Он произнес всё это полушутя-полусерьёзно, уже не скрывая того, что ему просто хочется поговорить с бортпроводницей. И она это отлично поняла, переменила полудружеский тон на деловой, строгий.
– И всё-таки вам придется выйти, товарищ капитан. Во-первых, обратный билет надо зарегистрировать
– Категорически? Бесповоротно?
– Категорически! Но... с поворотом, раз у вас есть обратный билет.
– Не строжитесь, Тюльпан! Вам это не идет. Улыбайтесь-это вам к лицу. Хорошо?... Я и не собирался сидеть здесь целых три часа. Просто так... хотел, чтобы вы подошли ко мне, заговорили.
– Вот я и подошла, поговорила. Теперь - выходите.
– Выхожу, Тюльпан!... Кстати, почему вас называют Тюльпаном? Вы скорее Незабудка.

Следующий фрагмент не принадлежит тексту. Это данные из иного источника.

-- ==== Sys2Proof/Machine/Sparing.lean ====
section
/-! DEFINITION. Sparing, retirement and degraded service: the ladders of the repair domains, retirements, lending,
confirming retests, and the health state (R290, R296 to R313). -/

namespace Sys2Proof.Machine

/-- The repair domain of a resource (R296): 0 to 15 lane groups (transmit from 8), 16 to 47 channels, 48 to 51
quadrants, 52 to 55 engine pools, 56 the cache die, 57 to 72 DRAM dies; none for macros. -/
def domainOf (r : Word) : Option Nat :=
  let n := r.toNat
  match resType r with
  | 1 => some (8 * (n / 2 ^ 8 % 2) + n / 2 ^ 4 % 8)
  | 2 => some (16 + n / 2 ^ 8 % 32)
  | 3 | 4 | 14 | 15 => some (16 + n / 2 ^ 22 % 32)
  | 5 => some (57 + n % 16)
  | 6 => some (48 + n % 64 / 9)
  | 7 => some (52 + n % 64 / 9)
  | 8 | 9 => some 56
  | _ => none

namespace State

/-! ### Recoveries (R297, R298) -/

/-- A resource is declared in its domain: the domain recovers. -/
def startRecovery (s : State) (r : Word) : State :=
  match domainOf r with
  | none => s
  | some d =>
    if s.spare.recs.any fun x => x.domain == d then
      { s with spare := { s.spare with
          recs := s.spare.recs.map fun x => if x.domain = d then { x with res := x.res ++ [r] } else x } }
    else { s with spare := { s.spare with recs := s.spare.recs ++ [⟨d, [r]⟩] } }

/-- REC_LANE, REC_CHAN and REC_OTHER follow the recoveries. -/
def syncRecs (s : State) : State :=
  let m := fun (lo n : Nat) => s.spare.recs.foldl (fun (v : Nat) x =>
    if lo ≤ x.domain ∧ x.domain < lo + n then v + 2 ^ (x.domain - lo) else v) 0
  let s := (s.wr R.HEALTH_REC_LANE (BitVec.ofNat 32 (m 0 16))).wr R.HEALTH_REC_CHAN (BitVec.ofNat 32 (m 16 32))
  let s := s.wr R.HEALTH_REC_OTHER (BitVec.ofNat 32 (m 48 4 + m 52 4 * 2 ^ 4 + m 56 1 * 2 ^ 8 + m 57 16 * 2 ^ 16))
  s.flag R.HEALTH_HEALTH_STAT F.HEALTH_HEALTH_STAT_RECOVERING (!s.spare.recs.isEmpty)

/-! ### Lanes (R300) -/

/-- The declared lane whose sparing runs in a group (R55). -/
def sparedLane (s : State) (g : Nat) : List Nat :=
  let l := s.fld (R.RXG_SPARE_STAT g) F.RXG_SPARE_STAT_LANE
  if s.sparingRuns .rx g && s.declared (resLane false g l) then [l] else []

/-- A lane group gives up a lane without a spare, and with it one whose sparing that aborts: without nine data lanes it becomes
unusable, and its direction goes through RECOVER (R55, R69, R300). -/
def groupLost (s : State) (g l : Nat) : State :=
  let ls := l :: (s.sparedLane g).filter (· ≠ l)
  let s := { s with link := { s.link with deadRx := ls.map (10 * g + ·) ++ s.link.deadRx } }
  (s.setUsable .rx g false).enterRecover.placeGroup .rx g

/-- Steps 1 and 3 for a declared receive lane. -/
def laneLadder (s : State) (g l : Nat) : State :=
  if !s.sparingRuns .rx g && decide (s.spareLane .rx g ≠ 15) && s.linkActive then s.spareStart g l
  else s.groupLost g l

/-- Step 2: the sparing of a declared lane has failed; the lane is retired and RECOVER places the spare. -/
def sparingFailed (s : State) (g : Nat) : State :=
  let l := s.fld (R.RXG_SPARE_STAT g) F.RXG_SPARE_STAT_LANE
  if s.declared (resLane false g l) then
    { s with link := { s.link with deadRx := (10 * g + l) :: s.link.deadRx } }.enterRecover
  else s

/-! ### Vias, pseudo-channels and channels (R302 to R304) -/

/-- A pseudo-channel is retired or is being retired. -/
def pchGoing (s : State) (pc : Nat) : Bool :=
  s.pchRetired pc || s.place.retiring.contains (resPch (pc / 2) (pc % 2)) || s.place.retiring.contains (resChan (pc / 2))

/-- Declare a resource for retirement: migrations into it abort (R149), and repairs of its rows that have not started are
cancelled (R298). -/
def retireRes (s : State) (r : Word) : State :=
  let s := s.abortOn (resHolds r)
  { s with spare := { s.spare with rows := s.spare.rows.filter fun x => !resHolds r (rowFrame x) } }.declareRetire r

/-- Declare a pseudo-channel for retirement. -/
def retirePch (s : State) (pc : Nat) : State :=
  if s.pchGoing pc then s
  else
    let s := s.retireRes (resPch (pc / 2) (pc % 2))
    s.setPch pc { s.pch pc with corr := [] }

/-- Declare a channel for retirement: both pseudo-channels are evacuated. -/
def retireChannel (s : State) (c : Nat) : State := (s.retirePch (2 * c)).retirePch (2 * c + 1)

/-- Lines of the pseudo-channel can no longer be read (R303, R306): the reads that wait there go without a command, to be found
lost, and its scrub reads are dropped. -/
def makeUnreadable (s : State) (pc : Nat) : State :=
  if s.spare.unreadable.contains pc then s
  else
    let p := s.pch pc
    let lines := fun (r : DReq) => { r with line := s.dramRead r.f r.o }
    let s := s.setPch pc { p with rq := [], scrub := [], flight := p.flight ++ (p.rq.filter fun r => !r.scrub).map lines }
    { s with spare := { s.spare with unreadable := pc :: s.spare.unreadable } }

/-- The logical via that a physical one carries. -/
def logicalOf (s : State) (pc : Nat) (ca : Bool) (phys : Nat) : Option Nat :=
  (List.range (if ca then 14 else 36)).find? fun t => s.physVia pc ca t == phys

/-- Remaps asked for on a pseudo-channel and class that have not switched. -/
def remapsOpen (s : State) (pc : Nat) (ca : Bool) : Nat :=
  (match s.remapOf (pc / 2) with | some r => if r.p = pc % 2 ∧ r.ca = ca then 1 else 0 | none => 0)
    + (s.ch.remapQ.filter fun x => x.1 == pc / 2 && x.2.1 == pc % 2 && x.2.2.1 == ca).length

/-- Steps 1 and 2 for a declared via: a remap while spares cover every declared via, else retirement. A CA via without
a spare leaves the pseudo-channel without commands. -/
def viaLadder (s : State) (r : Word) : State :=
  let n := r.toNat
  let c := n / 2 ^ 8 % 32
  let p := n / 2 ^ 7 % 2
  let ca := decide (n / 2 ^ 6 % 2 = 1)
  let pc := 2 * c + p
  if s.pchGoing pc then s
  else match s.logicalOf pc ca (n % 64) with
    | none => s
    | some t =>
      let free := ((spareNums ca).filter (s.spareFree pc ca)).length
      if s.remapsOpen pc ca < free then s.remapStart c p ca t
      else
        let s := if ca then s.makeUnreadable pc else s
        (s.flag (R.CHP_REMAP_STAT c) F.CHP_REMAP_STAT_FAILED true).retirePch pc

/-- A remap that the ladder started found no good spare: step 2. -/
def remapFailed (s : State) (c : Nat) : State :=
  if s.on (R.CHP_REMAP_STAT c) F.CHP_REMAP_STAT_FAILED && (s.remapOf c).isNone then
    s.fcol.declared.foldl (fun (t : State) r =>
      let n := r.toNat
      let pc := 2 * c + n / 2 ^ 7 % 2
      let ca := decide (n / 2 ^ 6 % 2 = 1)
      if resType r = 2 ∧ n / 2 ^ 8 % 32 = c ∧ (t.logicalOf pc ca (n % 64)).isSome
          ∧ ((spareNums ca).filter (t.spareFree pc ca)).isEmpty ∧ !t.pchGoing pc then
        (if ca then t.makeUnreadable pc else t).retirePch pc
      else t) s
  else s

И снова его взгляд и выражение лица были исполнены такого искреннего уважения, почтительности, доверия, доброты,что Таня невольно, вопреки своим правилам и привычкам, не торопилась уйти. Ничуть не опасен ей и не неприятен этот капитан, боевой летчик. Наоборот. У неё возникло к нему ответное чувство доверия и дружелюбия.
– Почему, спрашиваете, Тюльпан?... С легкой руки мамы так называют. Когда я была малышкой, на моих щеках всегда полыхал румянец.
– Я так и думал!... И теперь он не погас. Значит, вы маменькина любимая дочь?
– Маме есть кого любить! Две младшие девочки на руках. Два сына. Есть еще одна сестра - Наташа. Мы с ней близнецы.
– Ого! Грузинская семейка. У вас отец, случаем, не грузин?
– У меня два отца, родной и неродной. И оба русские.
– Вот как! Целых два! Почему?
– Так вышло. Бросил нас отец. Мама второй раз замужем. Отчим оказался лучше родного. Вот он-то и носил в молодости зеленую фуражку.
– Простите. Я нечаянно затронул больное место.
– Ничего! Теперь я уже спокойно могу говорить о своём родителе. Все, что у меня есть хорошего, от мамы, всё плохое - от никудышного отца.
– У вас нет ничего плохого!-запальчиво, с азартом будто кто-то с ним спорил, проговорил Ермаков.
– Зря вы на себя наговариваете.
– Ладно, товарищ капитан, заболтались мы. Выходите!
Он умоляющими глазами посмотрел на неё.
– Куда же я пойду? Совершенно некуда. И незачем. Ни на кого и ни на что, кроме вас, не могу смотреть... Таня, что вы будете делать до двенадцати тридцати?-вдруг спросил он.
Она немного помолчала и просто сказала:
– Посмотрю город, искупаюсь, позагораю.
– И вам одной не будет скучно?... Давайте вместе совершим экскурсию. Я же коренной батумец. Такие места вам покажу!... Договорились?
– А что скажут мои товарищи?
– Порадуются за вас и за меня. Особенно за вас. Славные они ребята. Поедем!
Таня колебалась: ехать или не ехать? Хотела отказаться.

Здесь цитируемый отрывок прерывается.